В “Вертере” и “Спящем” сновидение становится своеобразной мотивировкой того особого “мовистского”, то есть свободного от причинно-следственных сцеплений, ассоциативно причудливого дискурса, конструирующего откровенно субъективную картину мира, мира как впечатления. Так было уже в первом “мовистском” тексте Катаева - в “Святом колодце”. Но в “Святом колодце” сны были “цветными”, там герой даже “по ту сторону” бытия сохранял сердечные связи с дорогими ему людьми, и даже абсурд советской действительности виделся ему в комически сниженном виде (поездка по жаркой Москве - квас, кокошники, бублики как странные окаменелости над бюстом в витрине и т. п., визит в “ковровую столицу тетрарха” - ночное застолье, цирковой аттракцион с говорящим котом). В последних “сновидческих” произведениях Катаева тематическое наполнение приема существенно иное - “пространство сновидения” враждебно герою: оно заполнено жуткими сюрреалистическими образами, вроде вагонного “тамбура без другой двери”, куда попадает субъект сознания из “Вертера”, а в “Спящем” первая же цепочка сновидческих образов строится на болезненных физиологических ассоциациях: перебои сердца сравниваются с падением кабины испорченного лифта - “он находился в лифте и вместе с ним падал в пропасть”; “Обнаженная роща нервной системы. Двухцветный вензель кровообращения. Перепады кровяного давления”; “белая бабочка сердцебиения”; “отдаленный стук пишущих машинок, щебетанье крови”…

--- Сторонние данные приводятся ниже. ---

theorem execSreadV_canon {g d a} {s : State} (h : s.Canon) : OutCanon (execSreadV g d a s) :=
  h.sread

theorem execSreadK_canon {g d a} {s : State} (h : s.Canon) : OutCanon (execSreadK g d a s) :=
  h.sread

/-! ## Uniform arithmetic -/

theorem execUiadd_canon {g d a b} {s : State} (h : s.Canon) : OutCanon (execUiadd g d a b s) :=
  h.uniOp

theorem execUisub_canon {g d a b} {s : State} (h : s.Canon) : OutCanon (execUisub g d a b s) :=
  h.uniOp

theorem execUimul_canon {g d a b} {s : State} (h : s.Canon) : OutCanon (execUimul g d a b s) :=
  h.uniOp

theorem execUimad_canon {g d a b} {s : State} (h : s.Canon) : OutCanon (execUimad g d a b s) :=
  h.uniOp

theorem execUiaddi_canon {g d a lit} {s : State} (h : s.Canon) : OutCanon (execUiaddi g d a lit s) :=
  h.uniOp

theorem execUiadd64_canon {g d a b} {s : State} (h : s.Canon) : OutCanon (execUiadd64 g d a b s) :=
  h.uniOp2

theorem execUmov_canon {g d a} {s : State} (h : s.Canon) : OutCanon (execUmov g d a s) :=
  h.uniOp

theorem execUmovi_canon {g d lit} {s : State} (h : s.Canon) : OutCanon (execUmovi g d lit s) :=
  h.uniOp

theorem execUand_canon {g d a b} {s : State} (h : s.Canon) : OutCanon (execUand g d a b s) :=
  h.uniOp

theorem execUor_canon {g d a b} {s : State} (h : s.Canon) : OutCanon (execUor g d a b s) :=
  h.uniOp

theorem execUxor_canon {g d a b} {s : State} (h : s.Canon) : OutCanon (execUxor g d a b s) :=
  h.uniOp

theorem execUshl_canon {g d a b} {s : State} (h : s.Canon) : OutCanon (execUshl g d a b s) :=
  h.uniOp

theorem execUshrN_canon {g d a b} {s : State} (h : s.Canon) : OutCanon (execUshrN g d a b s) :=
  h.uniOp

theorem execUshrS_canon {g d a b} {s : State} (h : s.Canon) : OutCanon (execUshrS g d a b s) :=
  h.uniOp

theorem execUfadd_canon {g d a b} {s : State} (h : s.Canon) : OutCanon (execUfadd g d a b s) :=
  h.uniOp

theorem execUfmul_canon {g d a b} {s : State} (h : s.Canon) : OutCanon (execUfmul g d a b s) :=
  h.uniOp

theorem execUffma_canon {g d a b} {s : State} (h : s.Canon) : OutCanon (execUffma g d a b s) :=
  h.uniOp

theorem execUbfx_canon {g d a b} {s : State} (h : s.Canon) : OutCanon (execUbfx g d a b s) :=
  h.uniOp

/-! ## Run-ahead after a page fault -/

/-- What runs ahead runs on a copy of the state, of which no memory is kept (R91). -/
theorem runAhead_canon {s : State} {g c f} (h : s.Canon) : (runAhead s g c f).1.Canon := by
  unfold runAhead
  dsimp only
  split
  · exact h
  · exact State.Canon.modCtx ⟨h.mem, h.host⟩

theorem execPageFaultRunahead_canon {gid} {s : State} (h : s.Canon) : OutCanon (execPageFaultRunahead gid s) := by
  unfold execPageFaultRunahead
  refine .next ?_
  split
  · split
    · split
      · exact h
      · split
        next _ s1 f1 he =>
          have h1 : s1.Canon := by
            refine State.Canon.of_pair he ?_
            split
            · exact h
            · exact runAhead_canon h
          exact h1.modGroup
    · exact h
  · exact h

theorem execFaultBatchPost_canon {gid} {s : State} (h : s.Canon) : OutCanon (execFaultBatchPost gid s) := by
  unfold execFaultBatchPost
  refine .next ?_
  split
  · split
    · extract_lets +onlyGivenNames x
      split
      · exact h
      · exact h.writeOwn.tqPost.modGroup.cutTry
    · exact h
  · exact h

/-! ## The dispatcher -/

theorem State.Canon.startTeam {s : State} {g rank column layer} (h : s.Canon) : (s.startTeam g rank column layer).Canon := by
  unfold State.startTeam
  exact State.Canon.takeCore ⟨h.mem, h.host⟩

theorem coverUnit_canon {s : State} {after a} (h : s.Canon) : Leads State.Canon State.Canon (coverUnit s after a) := by
  induction a generalizing s with
  | nil => exact .ok h
  | cons x l ih =>
    unfold coverUnit
    exact h.coverSaved.bind fun _ h1 => ih h1

theorem State.Canon.startUnit {s : State} {g ps} (h : s.Canon) : (s.startUnit g ps).Canon :=
  h.foldl fun _ _ h1 => h1.startTeam

theorem State.Canon.placeAt {s1 : State} {g ps} (h : s1.Canon) : (s1.placeAt g ps).Canon := by
  unfold State.placeAt
  extract_lets +onlyGivenNames s2 s3
  have h2 : s2.Canon := h.startUnit
  exact State.Canon.modCtx ⟨h2.mem, h2.host⟩

theorem tryUnit_canon {s : State} {g} (h : s.Canon) : Tried.Canon (tryUnit s g) := by
  unfold tryUnit
  split
  · exact .full
  · split
    · exact .behind
    · split
      next _ s1 he =>
        have h1 : s1.Canon := (coverUnit_canon h).of_error he
        exact .placed h1
      next _ s1 he =>
        have h2 : s1.Canon := (coverUnit_canon h).of_ok he
        split
        next _ s11 he1 =>
          exact .held h.waitFor
        · exact .placed h.unitDiverges.cancelGrid
        next _ s11 r he1 =>
          have h4 : s11.Canon := (unitLogged_canon h2).of_done he1
          exact .placed h4.placeAt

theorem State.Canon.markBlocked {s : State} {g} (h : s.Canon) : (s.markBlocked g).Canon :=
  h.modGrid

theorem dispatchOne_canon {s : State} {a} (h : s.Canon) : (dispatchOne s a).Canon := by
  induction a generalizing s with
  | nil => exact h
  | cons x l ih =>
    unfold dispatchOne
    split
    next _ s1 he =>
      have h1 : s1.Canon := (tryUnit_canon h).of_placed he
      exact h1
    next _ s1 he =>
      have h2 : s1.Canon := (tryUnit_canon h).of_held he
      exact ih h2
    · exact h
    · split
      · exact h.markBlocked
      · exact ih h.markBlocked

theorem execDispatch_canon {s : State} (h : s.Canon) : OutCanon (execDispatch s) := by
  unfold execDispatch
  refine .next ?_
  split
  · exact (dispatchOne_canon h).of_eq rfl rfl
  · exact h

theorem execBackfillStop_canon {s : State} (h : s.Canon) : OutCanon (execBackfillStop s) := by
  unfold execBackfillStop
  refine .next ?_
  split
  · exact h
  · split
    · exact h.modGrid
    · exact h

theorem execDispatchPreempt_canon {s : State} (h : s.Canon) : OutCanon (execDispatchPreempt s) := by
  unfold execDispatchPreempt
  refine .next ?_
  split
  · exact h.requestCtx
  · exact h

/-! ## The host and the peers -/

theorem State.Canon.emit {s : State} {m} (h : s.Canon) : (s.emit m).Canon :=
  ⟨h.mem, h.host⟩

theorem execHostBar4Read_canon {off len} {s : State} (h : s.Canon) : OutCanon (execHostBar4Read off len s) := by
  unfold execHostBar4Read
  refine .next ?_
  split
  · exact h
  · split
    · exact h.emit
    · split
      · exact State.Canon.emit ⟨h.mem, h.host⟩
      · exact State.Canon.emit ⟨h.mem, h.host⟩
      · exact State.Canon.runL2 (State.Canon.emit ⟨h.mem, h.host⟩)

theorem execHostBar4Write_canon {off data} {s : State} (h : s.Canon) : OutCanon (execHostBar4Write off data s) := by
  unfold execHostBar4Write
  extract_lets +onlyGivenNames ws
  refine .next ?_
  split
  · exact h
  · split
    · exact State.Canon.postDev ⟨h.mem, h.host⟩
    · split
      · exact State.Canon.postDev ⟨h.mem, h.host⟩
      · exact State.Canon.runL2 (State.Canon.storeExtern (State.Canon.clearLost ⟨h.mem, h.host⟩))

theorem execHostAtomicop_canon {off op s64 x c} {s : State} (h : s.Canon) : OutCanon (execHostAtomicop off op s64 x c s) := by
  unfold execHostAtomicop
  extract_lets +onlyGivenNames n
  refine .next ?_
  split
  · exact h
  · split
    · exact h.emit
    · split
      next _ s1 old he =>
        have h1 : s1.Canon := State.Canon.of_pair he (serve_canon ⟨h.mem, h.host⟩)
        exact h1.emit
      next _ s1 snd he =>
        have h2 : s1.Canon := State.Canon.of_pair he (serve_canon ⟨h.mem, h.host⟩)
        exact h2.emit
      next _ s1 fst snd _ _ he3 =>
        have h3 : s1.Canon := State.Canon.of_pair he3 (serve_canon ⟨h.mem, h.host⟩)
        exact h3.emit

theorem State.Canon.losePosted {s : State} {tag} (h : s.Canon) : (s.losePosted tag).Canon := by
  unfold State.losePosted
  split
  · split
    · exact h.answer
    · exact h
  · exact h

theorem execPcieDown_canon {lost} {s : State} (h : s.Canon) : OutCanon (execPcieDown lost s) := by
  unfold execPcieDown
  exact .next (State.Canon.postDev ⟨(((h.foldl fun _ _ h7 => h7.answer).foldl fun _ _ h8 => h8.answer).foldl fun _ _ h9 =>
      h9.losePosted).mem, (((h.foldl fun _ _ h10 => h10.answer).foldl fun _ _ h11 => h11.answer).foldl fun _ _ h12 =>
          h12.losePosted).host⟩)

theorem execPeerRequest_canon {chip r} {s : State} (h : s.Canon) : OutCanon (execPeerRequest chip r s) := by
  unfold execPeerRequest
  refine .next ?_
  split
  · exact h
  · split
    · exact h.emit
    · exact (serve_canon h).emit

theorem State.Canon.modPort {s : State} {p f} (h : s.Canon) : (s.modPort p f).Canon :=
  ⟨h.mem, h.host⟩

theorem State.Canon.loseRouteless {s : State} (h : s.Canon) : (s.loseRouteless).Canon :=
  h.foldl fun _ _ h1 => h1.answer

theorem State.Canon.resend {s : State} {port unsent} (h : s.Canon) : (s.resend port unsent).Canon :=
  ⟨h.mem, h.host⟩

theorem execLinkDown_canon {port} {s : State} (h : s.Canon) : OutCanon (execLinkDown port s) := by
  unfold execLinkDown
  refine .next ?_
  split
  · exact h.modPort.postDev.resend.loseRouteless
  · exact h

theorem execLinkUp_canon {port peer} {s : State} (h : s.Canon) : OutCanon (execLinkUp port peer s) := by
  unfold execLinkUp
  refine .next ?_
  split
  · exact h.modPort.postDev
  · exact h

theorem execPortDisable_canon {port} {s : State} (h : s.Canon) : OutCanon (execPortDisable port s) := by
  unfold execPortDisable
  refine .next ?_
  split
  · exact h.modPort.resend.loseRouteless
  · exact h

theorem execKeyRollover_canon {port tx} {s : State} (h : s.Canon) : OutCanon (execKeyRollover port tx s) := by
  unfold execKeyRollover
  refine .next ?_
  split
  · exact h.modPort
  · exact h

theorem execSpdmRequest_canon {viaPort code} {s : State} (h : s.Canon) : OutCanon (execSpdmRequest viaPort code s) := by
  unfold execSpdmRequest
  refine .next ?_
  split
  · exact h.emit
  · split
    · exact h
    · split
      · exact h.emit
      · exact State.Canon.emit ⟨h.mem, h.host⟩

/-! ## The HROW instructions -/

theorem hrowPlace_canon {s : State} {e va} (h : s.Canon) : Leads Stop.Canon (fun r => r.1.Canon) (hrowPlace s e va) := by
  unfold hrowPlace
  split
  · exact .error (oneStop_canon h)
  next _ s1 pa leaf he =>
    have h1 : s1.Canon := (xlate_canon h).of_ok he
    split
    · exact .error failTrap_canon
    · split
      · exact .error failTrap_canon
      · split
        · exact .error (.park h)
        · exact .ok h1
  next _ s1 p snd _ he2 =>
    have h2 : s1.Canon := (xlate_canon h).of_ok he2
    exact .ok h2
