/-- A packet of the tile network: the header fields of R174, its argument and its payload row. -/
structure Pkt where
  dst : BitVec 7
  dkind : Bool
  src : BitVec 7
  skind : Bool
  part : BitVec 4
  gen : BitVec 8
  prio : BitVec 2
  type : BitVec 4
  bt : BitVec 2
  age : BitVec 16
  len : BitVec 5
  ctx : BitVec 3
  arg : BitVec 64
  payload : Row
  deriving DecidableEq, Repr

/-- What every mailbox request carries (R302): the function it came from, the host's tag, the target byte and the
flags byte. -/
structure Req where
  fn : Nat
  tag : BitVec 16
  target : BitVec 8
  flags : BitVec 8
  deriving DecidableEq, Repr

/-- The resource table of PART_CREATE (R312). -/
structure ResTable where
  partition : BitVec 8
  columns : BitVec 8
  gpio : BitVec 8
  share : BitVec 8
  dramBase : BitVec 32
  dramLimit : BitVec 32
  lanes : BitVec 96
  firstChan : BitVec 16
  chanCount : BitVec 16
  dumpRow : BitVec 16
  deriving DecidableEq, Repr

/-- One record of LOAD_TILE_PROGRAM (R311). -/
structure LoadRec where
  type : BitVec 16
  tile : BitVec 8
  first : BitVec 32
  data : List Byte
  crc : Word
  deriving DecidableEq, Repr

/-- What an edge port samples at one rising edge of `EP_CLK` (R200). -/
structure EpClk where
  valid : Bool
  sob : Bool
  dest : BitVec 6
  data : BitVec 512
  deriving DecidableEq, Repr

/-- The reference of a PLL (R197): a clock-capable pin of a GPIO bank, or the time unit's 10 MHz. -/
inductive PllRef where
  | pin (bank pin : Nat)
  | time
  deriving DecidableEq, Repr

/-- Where an image comes from: a flash slot at boot (R214), or FABRIC_LOAD for a partition (R225). -/
inductive ImgSrc where
  | slot (kind : BitVec 8)
  | load (partition : Nat)
  deriving DecidableEq, Repr

/-- What the check symbols of a DRAM burst show (R290): the burst of the request, whether it is uncorrectable, whether
the symbol in error is a check symbol, and the index of the symbol. -/
structure DramFind where
  burst : Nat
  uncorrectable : Bool
  check : Bool
  symbol : BitVec 8
  deriving DecidableEq, Repr

/-- What a lane receives between two commas: the levels of its symbols as they arrive, 0 for −3, 1 for −1, 2 for +1 and 3 for
+3, with the stuff symbols (R239 to R241). NRZ uses 0 and 3. -/
structure RxFrame where
  symbols : List (BitVec 2)
  deriving DecidableEq, Repr

/-- The header of a flit (R249) but for its type. -/
structure FlitHdr where
  vc : BitVec 4
  seq : BitVec 12
  ack : BitVec 12
  epoch : BitVec 16
  crvc : BitVec 4
  crn : BitVec 12
  deriving DecidableEq, Repr

/-- The body of a channel flit (R258). -/
structure ChanBody where
  chan : BitVec 8
  marker : Bool
  len : BitVec 7
  route : BitVec 16
  data : BitVec 896
  deriving DecidableEq, Repr

/-- The body of a TIME flit (R325). -/
structure TimeMsg where
  hops : BitVec 8
  flags : BitVec 8
  seq : BitVec 8
  ta : BitVec 64
  taFrac : BitVec 16
  tb : BitVec 64
  tbFrac : BitVec 16
  corr : BitVec 64
  reqCorr : BitVec 64
  dist : BitVec 8
  hops0 : BitVec 8
  dstEp : BitVec 16
  srcEp : BitVec 16
  deriving DecidableEq, Repr

/-- What one loop of the governor measures (R345, R346): the power of the fixed rails in 0.125 W, the highest junction
temperature of quarters 0 to 3, of the fabric and of the hub in 1/8 degree, and by AVSBus rail the voltage in mV and the current
in 0.1 A. -/
structure GovEnv where
  watts : Nat
  tj : List Int
  railV : List Nat
  railI : List Nat
  deriving DecidableEq, Repr

/-- The organisation of a channel as the SPD or the board data gives it (R272, R273), in the units of R272: the channel, the data
rate in MT/s, whether it has check bits, the device width, the density in Gb, the ranks, the capacity in GiB, whether its devices are stacked
(3DS) or its module is an LRDIMM, whether they refresh a single bank (REFsb); and at B6 whether its training fails and the
values that it finds. -/
structure ChanEnv where
  ch : Nat
  rate : Nat
  check : Bool
  width : Nat
  density : Nat
  ranks : Nat
  capacity : Nat
  stacked : Bool
  refsb : Bool
  fails : Bool
  values : Nat
  deriving DecidableEq, Repr

/-- What a boot step found (R351 to R356): whether it passed, or the error code; at B0 the bytes of the flash directory and of its copy;
the positions (column, position) that fail BIST at B4; at B5 the rows repaired by tile block; and at B6 the channels that hold
memory. -/
structure BootEnv where
  pass : Bool
  code : BitVec 16
  dir : List Byte
  copy : List Byte
  dead : List (Nat × Nat)
  org : List ChanEnv
  repair : List (Nat × Nat)
  deriving DecidableEq, Repr

/-- An access through the test port (R213, R218). -/
inductive TestOp where
  | firmware
  /-- The TAP shifts out `CFG_IDCODE` (R377). -/
  | idcode
  | fuseKey (key : BitVec 256)
  | bbramKey (key : BitVec 256)
  | fuse (index : Nat)
  deriving DecidableEq, Repr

И образ Одессы времен гражданской войны, той самой Одессы, которая по-фламандски сочными, живыми красками рисовалась в “Траве забвенья”, теперь окрашен в мрачные, дышащие смертью краски. Теперь это “мертвый город” с недостроенным православным собором, запущенными дачами, которых тянет вниз оползень, с “невообразимым миром” застенков ЧК, со входом в расстрельный ад - “кирпичный гараж, о котором в городе говорили с ужасом…”. Доминирующий колорит здесь - это цвет венозной крови (”погашенный маяк… с обнаженными кирпичами цвета венозной крови” и т. п.).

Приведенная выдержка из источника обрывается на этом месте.